### [What you will do]
Copy out exactly the lines from the start of the data to the line containing "def execPairOos (h". Include both.
--- Information Enclosed Below ---
def opPairOos : OpDef := ⟨0x0D05, len 0, [3, 4, 5], fun _ _ _ => okE (seqE [setRole 0 1, upd (.pair fun q => { q with joinOk := false })])⟩
/-- PAIR_OOS (R511). -/
def execPairOos (h : CmdHdr) (p : List Word) (s : State) : Out := perform (felwin opPairOos h p) s

def opPairReturn : OpDef := ⟨0x0D06, len 0, runStates, fun _ _ s =>
  if s.role != 0 then no .state
  else okE (seqE [upd (.pair fun q => { q with joinOk := true, unresHold := false, unresolved := [] }), joinPair])⟩
/-- PAIR_RETURN (R541). -/
def execPairReturn (h : CmdHdr) (p : List Word) (s : State) : Out := perform (felwin opPairReturn h p) s

def opPairSnapshot : OpDef := ⟨0x0D07, len 0, [3, 4], fun _ _ s =>
  if s.role != 1 then no .state else okP cutSnapshot (fun s => [s.rd PAIR_EPOCH.ALL, s.pair.jcut])⟩
/-- PAIR_SNAPSHOT (R520). -/
def execPairSnapshot (h : CmdHdr) (p : List Word) (s : State) : Out := perform (felwin opPairSnapshot h p) s

def opPairSpares : OpDef := ⟨0x0D08, len 0, upStates, fun _ _ _ => okP nop (fun s => (List.range 64).map (fun e => s.word PAIR_ENG.fields e))⟩
/-- PAIR_SPARES (R546). -/
def execPairSpares (h : CmdHdr) (p : List Word) (s : State) : Out := perform (felwin opPairSpares h p) s

/-- PAIR_CNT_CLR (R548): every PAIR counter clears. -/
def execPairCntClr (m : Mast) (s : State) : Out := perform (byMaster m PAIR_CTRL.CNT_CLR 0 pairCntClr) s

/-! ### Heartbeat, link and Peg -/

/-- The ACTIVE sends an entry of each part of the asynchronous categories that has changed since its last entry (R517, R519, log entry 118). -/
def sendChanged : Eff := dyn fun s => whenE (s.role == 1 && s.on PAIR_STATUS.LINK) (forE [1, 2, 3, 4, 5, 6, 7] fun k => dyn fun s =>
  whenE (s.glueOf k != Tab.get [] s.pair.sent k) (seqE [journal (max 2 k) (s.glueOf k), upd (.pair fun q => { q with sent := Tab.set [] q.sent k (s.glueOf k) })]))

/-- HEARTBEAT_TX (R513, R519): role, health, epoch, acknowledgement, and whether the receiver is LOCKED and in frame; then the
asynchronous categories that have changed. A lapse of health restarts the wait-to-restore (R541). -/
def execHeartbeatTx (s : State) : Out := perform (dyn fun s => whenE s.paired (seqE [
  toMate 1 [s.role, b2n s.healthy, s.rd PAIR_EPOCH.ALL, if s.role = 1 then s.rd PAIR_JACK.ALL else s.rd PAIR_JSEQ.ALL, b2n (s.stage == 10), b2n s.inFrame],
  whenE (s.role != 1) (put PAIR_JACK.ALL (s.rd PAIR_JSEQ.ALL)),
  whenE (s.on PAIR_STATUS.WTR_RUN && !s.healthy) (put PAIR_STATUS.WTR_LEFT (s.rd PAIR_TIMERS.WTR)), sendChanged])) s

/-- MITRE_LINK_LOST (R511, R513, R538): no valid HEARTBEAT for 1 ms, or the group down. A STANDBY waits out DEATH_WIN, or, having lost Peg
within it, promotes; a STALE unit that has lost Peg is ISOLATED. -/
def execMitreLinkLost (groupDown : Bool) (s : State) : Out := perform (dyn fun s =>
  if !s.on PAIR_STATUS.LINK then nop
  else seqE [put PAIR_STATUS.LINK 0, put PAIR_STATUS.MATE_ROLE 7, upd (.pair fun q => { q with badHb := 0, mateLocked := false, mateHealthy := false }),
    raise EV.PAIR_LINK_DOWN [if groupDown then 2 else 1],
    if s.role == 2 then (if s.pair.death && !s.on PAIR_STATUS.PEG then promote 6 5 else upd (.pair fun q => { q with death := true }))
    else whenE (s.role == 3 && !s.on PAIR_STATUS.PEG) (setRole 4 8)]) s

/-- The key of page 1 (R515): agreed in the manner of R421 with a fresh ephemeral key and nonce; the unit with the larger identifier leads. -/
def keyMitre (x : MateHello) : Eff := dyn fun s =>
  let d := sessionKey (decide (x.id.toNat < s.fuse.devId)) (s.free 49) x.pub s.fuse.devId x.id.toNat ((List.range 8).map (fun i => s.free (50 + i) % 2 ^ 32)) x.nonce
  placeKey 1 0 (d.take 8) (nth d 8)

/-- The exchange of R515 with its outcome, and what a link-up brings (R512, R513, R516, R539): the key into page 1, election or joining, and of
two ACTIVE units the later one STALE. -/
def linkUp (x : MateHello) : Eff := dyn fun s =>
  let ms := (s.tick - s.pair.activeAt) * 32 / 25000000
  let cause := if x.id.toNat != s.rd PAIR_MATE_ID.ALL then 1 else if !x.certOk then 2 else if !x.sigOk then 3 else if x.fmt != s.snapFmt then 4 else 0
  if !s.paired || s.on PAIR_STATUS.LINK then nop
  else if cause != 0 then seqE [upd (.pair fun q => { q with retry := true }), raise EV.PAIR_AUTH_FAIL [cause]]
  else seqE [put PAIR_STATUS.LINK 1, put PAIR_STATUS.MATE_ROLE x.role.toNat,
    upd (.pair fun q => { q with retry := false, mateId := x.id.toNat, matePrimary := x.primary, death := false, badHb := 0 }),
    drawn, keyMitre x,
    raise EV.PAIR_LINK_UP (w64 x.id.toNat), joinPair,
    dyn fun s =>
      if s.role == 1 && x.role.toNat == 1 then whenE (decide (ms < x.activeMs)) (seqE [raise EV.PAIR_DUAL_ACTIVE [ms], setRole 3 13, toMate 5 []])
      else if s.role == 1 then whenE (x.role.toNat == 3) cutSnapshot
      else whenE (s.role == 3) (toMate 5 [])]

/-- MITRE_LINK_UP (R513, R515): 10 ms of valid HEARTBEATs and the exchange of certificates. -/
def execMitreLinkUp (x : MateHello) (s : State) : Out := perform (linkUp x) s

/-- PAIR_AUTH_RETRY (R515): ten seconds after a failed exchange. -/
def execPairAuthRetry (x : MateHello) (s : State) : Out := perform (dyn fun s => whenE s.pair.retry (seqE [toMate 10 [], linkUp x])) s

/-- PEG_TX (R514): the code of the sender's state. -/
def execPegTx (s : State) : Out := perform (dyn fun s =>
  whenE s.paired (emit (.peg (if s.dev == 5 then 3 else if s.role == 1 then 1 else if s.healthy then 2 else 3)))) s

/-- The code a high time in µs classifies as, to within 50 µs (R514); 0 none. -/
def pegCode (us : Nat) : Nat := if 50 ≤ us ∧ us ≤ 150 then 1 else if 250 ≤ us ∧ us ≤ 350 then 2 else if 450 ≤ us ∧ us ≤ 550 then 3 else 0

/-- PEG_PULSE (R511, R514): a code is accepted after two pulses in a row, Peg is valid again after ten that classify; FAILED from the active
promotes a STANDBY or a STALE unit. -/
def execPegPulse (us : Nat) (s : State) : Out := perform (dyn fun s =>
  let c := pegCode us
  let good := if c = 0 then 0 else s.pair.pegGood + 1
  let runs := if c ≠ 0 ∧ c = s.pair.pegCand then s.pair.pegRun + 1 else 1
  let valid := s.on PAIR_STATUS.PEG || decide (10 ≤ good)
  seqE [upd (.pair fun q => { q with pegCand := c, pegRun := runs, pegGood := min 10 good }),
    whenE (!s.on PAIR_STATUS.PEG && valid) (seqE [put PAIR_STATUS.PEG 1, whenE (s.paired && s.role == 4) (setRole 3 9)]),
    whenE (valid && c != 0 && decide (2 ≤ runs)) (seqE [put PAIR_STATUS.PEG_CODE c, dyn fun s =>
      whenE (c == 3 && s.paired && (s.role == 2 || s.role == 3)) (promote 1 s.role)])]) s

/-- PEG_LOSS (R511, R514, R538): no edge for 3 ms. With the link up it only raises PEG_LOST; with it lost, a STANDBY in DEATH_WIN promotes and
a STALE unit is ISOLATED. -/
def execPegLoss (s : State) : Out := perform (dyn fun s =>
  if !s.on PAIR_STATUS.PEG then nop
  else seqE [put PAIR_STATUS.PEG 0, put PAIR_STATUS.PEG_CODE 0, upd (.pair fun q => { q with pegGood := 0, pegRun := 0, pegCand := 0 }),
    if s.on PAIR_STATUS.LINK then seqE [raise EV.PEG_LOST [1], whenE (s.role == 2) (upd (.pair fun q => { q with death := true }))]
    else if s.role == 2 && s.pair.death then promote 6 5
    else whenE (s.paired && s.role == 3) (setRole 4 8)]) s

/-- DEATH_WIN_END (R511, R538): the link lost and Peg not lost with it, a STANDBY becomes STALE, and ISOLATED where Peg is lost too. -/
def execDeathWinEnd (s : State) : Out := perform (dyn fun s => whenE s.pair.death (seqE [
  upd (.pair fun q => { q with death := false }),
  whenE (s.role == 2 && !s.on PAIR_STATUS.LINK) (seqE [setRole 3 6, whenE (!s.on PAIR_STATUS.PEG) (setRole 4 8)])])) s

/-- FAIL_RX (R531 to R535): the active's declared failure, `row` its row of Table 14.7, promotes a STANDBY. -/
def execFailRx (row : Fin 8) (s : State) : Out := perform (promoteStandby row.val) s

/-- GAP_END (R502, R533, R534, R698): held pin writes take effect in order and held actions run LATE; channels are judged again; a planned
handover raises PAIR_SWITCHOVER with REVERT and an empty mask (Table 14.11). -/
def execGapEnd (s : State) : Out := perform (dyn fun s => whenE s.pair.gap (seqE [
  upd (.pair fun q => { q with gap := false, handover := false }),
  forE s.sys.held (fun x => writePins x.out x.word), upd (.sys fun y => { y with held := [] }),
  runGapActs, judgeFill,
  whenE s.pair.handover (raise EV.PAIR_SWITCHOVER [8, 0, 2 + 10 * s.rd PAIR_TIMERS2.GAP_HOLD])])) s

/-! ### Snapshots, journal timers -/

/-- JOURNAL_RESEND (R519): every entry after the acknowledgement is sent again. -/
def execJournalResend (s : State) : Out := perform (dyn fun s => whenE (s.paired && s.role == 1 && s.on PAIR_STATUS.LINK)
  (forE (s.pair.kept.filter (fun e => jAfter e.jseq (s.rd PAIR_JACK.ALL))) (fun e =>
    toMate 2 (e.jseq :: e.epoch :: e.cat :: e.body.length :: e.body)))) s

/-- SNAPSHOT_PERIOD (R520, R521): the active cuts one; a unit whose snapshots keep failing asks for one. -/
def execSnapshotPeriod (s : State) : Out := perform (dyn fun s =>
  if s.paired && s.role == 1 && s.on PAIR_STATUS.LINK then cutSnapshot else whenE (s.paired && s.role != 1 && decide (3 ≤ s.pair.snapFails)) (toMate 5 [])) s

/-- A snapshot fails for cause 1 timeout or 2 digest (R521): it is discarded, a new cut asked for; the third in a row raises PAIR_SYNC_FAIL. -/
def snapFail (cause : Nat) : Eff := dyn fun s => whenE (s.paired && (s.role == 2 || s.role == 3)) (seqE [
  upd (.pair fun q => { q with snapFails := q.snapFails + 1 }),
  whenE (decide (s.pair.snapFails < 2)) (toMate 5 []),
  whenE (s.pair.snapFails == 2) (raise EV.PAIR_SYNC_FAIL [s.rd PAIR_EPOCH.ALL, cause])])

/-- SNAPSHOT_TIMEOUT (R521). -/
def execSnapshotTimeout (s : State) : Out := perform (snapFail 1) s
--- End of Enclosed Information ---
### [Exercise response]
def opPairOos : OpDef := ⟨0x0D05, len 0, [3, 4, 5], fun _ _ _ => okE (seqE [setRole 0 1, upd (.pair fun q => { q with joinOk := false })])⟩
/-- PAIR_OOS (R511). -/
def execPairOos (h : CmdHdr) (p : List Word) (s : State) : Out := perform (felwin opPairOos h p) s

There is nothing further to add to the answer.